Data for review:
# # #

-- ==== Sys2Proof/Tests/Slice0.lean ====
section
/-!
SUPPORT. Tests: for every check of WellFormed a term that it refuses, and for every obligation with hypotheses states and
operands that meet them, beside what the block then answers.  The expected values are the spec's (the rules that the
obligations cite) or computed by hand from them.
-/

namespace Sys2Proof.Tests

set_option maxRecDepth 4000
set_option Elab.async false

open Sys2Proof.Machine

/-! ### States and commands to test with -/

/-- The next state that a command answers. -/
def run (i : Instr) (s : State) : State := match exec i s with | .next t => t | _ => s

/-- What a command sends. -/
def sent (i : Instr) (s : State) : List Out := (run i s).out.drop s.out.length

/-- STATUS, RESULT0 and REASON of the first completion that a command writes. -/
def answer (i : Instr) (s : State) : Option (Nat × Nat × Nat) :=
  (sent i s).findSome? (fun o => match o with
    | .completion _ _ b =>
      let w := toWords 4 b
      some (dw w 3 / 16777216 % 128, dw w 1, dw w 3 % 65536)
    | _ => none)

/-- A device in service: supplies up, the link up, firmware running, the timebases running, BOOT_HOLD over. -/
def live : State :=
  ({ boot := { aonUp := true, safeHeld := false, coreUp := true, linkUp := true, peRst := false },
     fw := { running := true, phase := 3 }, time := { running := true },
     quench := { faults := [] } } : State).setF GLB_BOOT_STAT.HIF_READY 1

/-- The words of a command's descriptor (R82). -/
def cmdWords (op : Nat) (c : Cmd) : List Word :=
  [BitVec.ofNat 32 (op + 256 * flag c.lateOk + 512 * flag c.indirect + 65536 * c.target), c.cookie,
   c.a0, c.a1, c.a2, c.a3, c.a4, c.a5]

/-- `s` with `c` at the front of its COMMAND ring. -/
def posted (s : State) (op : Nat) (c : Cmd) : State :=
  ((s.setF HIF_RING_STAT.STATE 1 c.ring).setF HIF_RING_CFG.TYPE 2 c.ring).upRing c.ring (fun r =>
    { r with prod := 1, fetch := 1, fetched := [{ idx := 0, words := cmdWords op c }] })

/-- Port `p` in state `st`, enabled. -/
def portAt (s : State) (p st : Nat) : State := (s.setF TIL_PORT_CFG.ENABLE 1 p).setF TIL_PORT_STAT.STATE st p

/-- Ring `n` running, of type `t`, with buffers `l` fetched. -/
def ringOf (s : State) (n t : Nat) (l : List Desc) : State :=
  ((s.setF HIF_RING_STAT.STATE 1 n).setF HIF_RING_CFG.TYPE t n).upRing n (fun r =>
    { r with prod := l.length, fetch := l.length, fetched := l })

/-- A buffer descriptor of `len` bytes with cookie `k` (R81). -/
def buf (i len k : Nat) : Desc := { idx := i, words := [4096, 0, BitVec.ofNat 32 len, 0, 0, 0, BitVec.ofNat 32 k, 0] }

/-! ### Well-formedness -/

theorem test_wellFormed_commands :
    (Instr.nop { ring := 256 }).wf = false ∧ (Instr.nop { ring := 0, target := 65536 }).wf = false ∧
    (Instr.nop { ring := 0, dataLen := 65537 }).wf = false ∧
    (Instr.nop { ring := 0, indirect := true, a2 := 4, dataLen := 4 }).wf = false ∧ (Instr.nop { ring := 255 }).wf = true := by
  decide

theorem test_wellFormed_access :
    (Instr.registerWrite .pf 2 ⟨0, none⟩).wf = false ∧ (Instr.registerWrite .pf 0x4000000 ⟨0, none⟩).wf = false ∧
    (Instr.registerWrite (.vf 1) 0x10000 ⟨0, none⟩).wf = false ∧ (Instr.registerWrite (.vf 32) 0 ⟨0, none⟩).wf = false ∧
    (Instr.registerWrite (.vf 0) 0 ⟨0, none⟩).wf = false ∧ (Instr.registerLowerHalfRead .mgmt ⟨1, false⟩).wf = false ∧
    (Instr.unsupportedRequest .pf 0x4000000 4 true).wf = false ∧ (Instr.tplPhStatRead .pf 256).wf = false ∧
    (Instr.accessStallTimeout .firmware .pf 3).wf = false ∧ (Instr.registerWrite (.vf 31) 0xFFFC ⟨0, none⟩).wf = true := by
  decide +kernel

theorem test_wellFormed_startUp :
    (Instr.powerOn 8192).wf = false ∧ (Instr.railInWindow 6).wf = false ∧ (Instr.railSeqFail 6).wf = false ∧
    (Instr.selftestComplete 256 0 0).wf = false ∧ (Instr.selftestComplete 0 8 0).wf = false ∧
    (Instr.selftestComplete 0 0 128).wf = false ∧ (Instr.fwRun { ucodeOk := 256 }).wf = false ∧
    (Instr.vfFunctionLevelReset 0).wf = false ∧ (Instr.vfFunctionLevelReset 32).wf = false := by decide +kernel

theorem test_wellFormed_rings :
    (Instr.ringEnable .pf 256).wf = false ∧ (Instr.ringDisable (.vf 40) 0).wf = false ∧
    (Instr.ringStopped 256).wf = false ∧ (Instr.doorbellScan 32).wf = false ∧
    (Instr.doorbellReadComplete 0 [(256, [])]).wf = false ∧ (Instr.doorbellReadComplete 32 []).wf = false ∧
    (Instr.descriptorFetch 0 [[0]]).wf = false ∧ (Instr.descriptorFetch 256 []).wf = false ∧
    (Instr.dmaReadError { kind := (.scan 32) }).wf = false ∧ (Instr.dmaReadError { kind := (.descriptor 256) }).wf = false ∧
    (Instr.dmaReadError { kind := (.data 256) }).wf = false ∧ (Instr.txFrameDataRead 256 []).wf = false ∧
    (Instr.interruptTimer 256).wf = false ∧ (Instr.entryHoldDrain 256).wf = false ∧ (Instr.rxHoldExpiry 256).wf = false ∧
    (Instr.controlFrameSend (.lookup 8 [])).wf = false ∧
    (Instr.controlFrameSend (.direct 257 0 none false false 0 [])).wf = false := by
  decide +kernel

# # #

Exercise: Retype each record, matching it exactly.

Completed task:
-- ==== Sys2Proof/Tests/Slice0.lean ====
section
/-!
SUPPORT. Tests: for every check of WellFormed a term that it refuses, and for every obligation with hypotheses states and
operands that meet them, beside what the block then answers.  The expected values are the spec's (the rules that the
obligations cite) or computed by hand from them.
-/

namespace Sys2Proof.Tests

set_option maxRecDepth 4000
set_option Elab.async false

open Sys2Proof.Machine

/-! ### States and commands to test with -/

/-- The next state that a command answers. -/
def run (i : Instr) (s : State) : State := match exec i s with | .next t => t | _ => s

/-- What a command sends. -/
def sent (i : Instr) (s : State) : List Out := (run i s).out.drop s.out.length

/-- STATUS, RESULT0 and REASON of the first completion that a command writes. -/
def answer (i : Instr) (s : State) : Option (Nat × Nat × Nat) :=
  (sent i s).findSome? (fun o => match o with
    | .completion _ _ b =>
      let w := toWords 4 b
      some (dw w 3 / 16777216 % 128, dw w 1, dw w 3 % 65536)
    | _ => none)

/-- A device in service: supplies up, the link up, firmware running, the timebases running, BOOT_HOLD over. -/
def live : State :=
  ({ boot := { aonUp := true, safeHeld := false, coreUp := true, linkUp := true, peRst := false },
     fw := { running := true, phase := 3 }, time := { running := true },
     quench := { faults := [] } } : State).setF GLB_BOOT_STAT.HIF_READY 1

/-- The words of a command's descriptor (R82). -/
def cmdWords (op : Nat) (c : Cmd) : List Word :=
  [BitVec.ofNat 32 (op + 256 * flag c.lateOk + 512 * flag c.indirect + 65536 * c.target), c.cookie,
   c.a0, c.a1, c.a2, c.a3, c.a4, c.a5]

/-- `s` with `c` at the front of its COMMAND ring. -/
def posted (s : State) (op : Nat) (c : Cmd) : State :=
  ((s.setF HIF_RING_STAT.STATE 1 c.ring).setF HIF_RING_CFG.TYPE 2 c.ring).upRing c.ring (fun r =>
    { r with prod := 1, fetch := 1, fetched := [{ idx := 0, words := cmdWords op c }] })

/-- Port `p` in state `st`, enabled. -/
def portAt (s : State) (p st : Nat) : State := (s.setF TIL_PORT_CFG.ENABLE 1 p).setF TIL_PORT_STAT.STATE st p

/-- Ring `n` running, of type `t`, with buffers `l` fetched. -/
def ringOf (s : State) (n t : Nat) (l : List Desc) : State :=
  ((s.setF HIF_RING_STAT.STATE 1 n).setF HIF_RING_CFG.TYPE t n).upRing n (fun r =>
    { r with prod := l.length, fetch := l.length, fetched := l })

/-- A buffer descriptor of `len` bytes with cookie `k` (R81). -/
def buf (i len k : Nat) : Desc := { idx := i, words := [4096, 0, BitVec.ofNat 32 len, 0, 0, 0, BitVec.ofNat 32 k, 0] }

/-! ### Well-formedness -/

theorem test_wellFormed_commands :
    (Instr.nop { ring := 256 }).wf = false ∧ (Instr.nop { ring := 0, target := 65536 }).wf = false ∧
    (Instr.nop { ring := 0, dataLen := 65537 }).wf = false ∧
    (Instr.nop { ring := 0, indirect := true, a2 := 4, dataLen := 4 }).wf = false ∧ (Instr.nop { ring := 255 }).wf = true := by
  decide

theorem test_wellFormed_access :
    (Instr.registerWrite .pf 2 ⟨0, none⟩).wf = false ∧ (Instr.registerWrite .pf 0x4000000 ⟨0, none⟩).wf = false ∧
    (Instr.registerWrite (.vf 1) 0x10000 ⟨0, none⟩).wf = false ∧ (Instr.registerWrite (.vf 32) 0 ⟨0, none⟩).wf = false ∧
    (Instr.registerWrite (.vf 0) 0 ⟨0, none⟩).wf = false ∧ (Instr.registerLowerHalfRead .mgmt ⟨1, false⟩).wf = false ∧
    (Instr.unsupportedRequest .pf 0x4000000 4 true).wf = false ∧ (Instr.tplPhStatRead .pf 256).wf = false ∧
    (Instr.accessStallTimeout .firmware .pf 3).wf = false ∧ (Instr.registerWrite (.vf 31) 0xFFFC ⟨0, none⟩).wf = true := by
  decide +kernel

theorem test_wellFormed_startUp :
    (Instr.powerOn 8192).wf = false ∧ (Instr.railInWindow 6).wf = false ∧ (Instr.railSeqFail 6).wf = false ∧
    (Instr.selftestComplete 256 0 0).wf = false ∧ (Instr.selftestComplete 0 8 0).wf = false ∧
    (Instr.selftestComplete 0 0 128).wf = false ∧ (Instr.fwRun { ucodeOk := 256 }).wf = false ∧
    (Instr.vfFunctionLevelReset 0).wf = false ∧ (Instr.vfFunctionLevelReset 32).wf = false := by decide +kernel

theorem test_wellFormed_rings :
    (Instr.ringEnable .pf 256).wf = false ∧ (Instr.ringDisable (.vf 40) 0).wf = false ∧
    (Instr.ringStopped 256).wf = false ∧ (Instr.doorbellScan 32).wf = false ∧
    (Instr.doorbellReadComplete 0 [(256, [])]).wf = false ∧ (Instr.doorbellReadComplete 32 []).wf = false ∧
    (Instr.descriptorFetch 0 [[0]]).wf = false ∧ (Instr.descriptorFetch 256 []).wf = false ∧
    (Instr.dmaReadError { kind := (.scan 32) }).wf = false ∧ (Instr.dmaReadError { kind := (.descriptor 256) }).wf = false ∧
    (Instr.dmaReadError { kind := (.data 256) }).wf = false ∧ (Instr.txFrameDataRead 256 []).wf = false ∧
    (Instr.interruptTimer 256).wf = false ∧ (Instr.entryHoldDrain 256).wf = false ∧ (Instr.rxHoldExpiry 256).wf = false ∧
    (Instr.controlFrameSend (.lookup 8 [])).wf = false ∧
    (Instr.controlFrameSend (.direct 257 0 none false false 0 [])).wf = false := by
  decide +kernel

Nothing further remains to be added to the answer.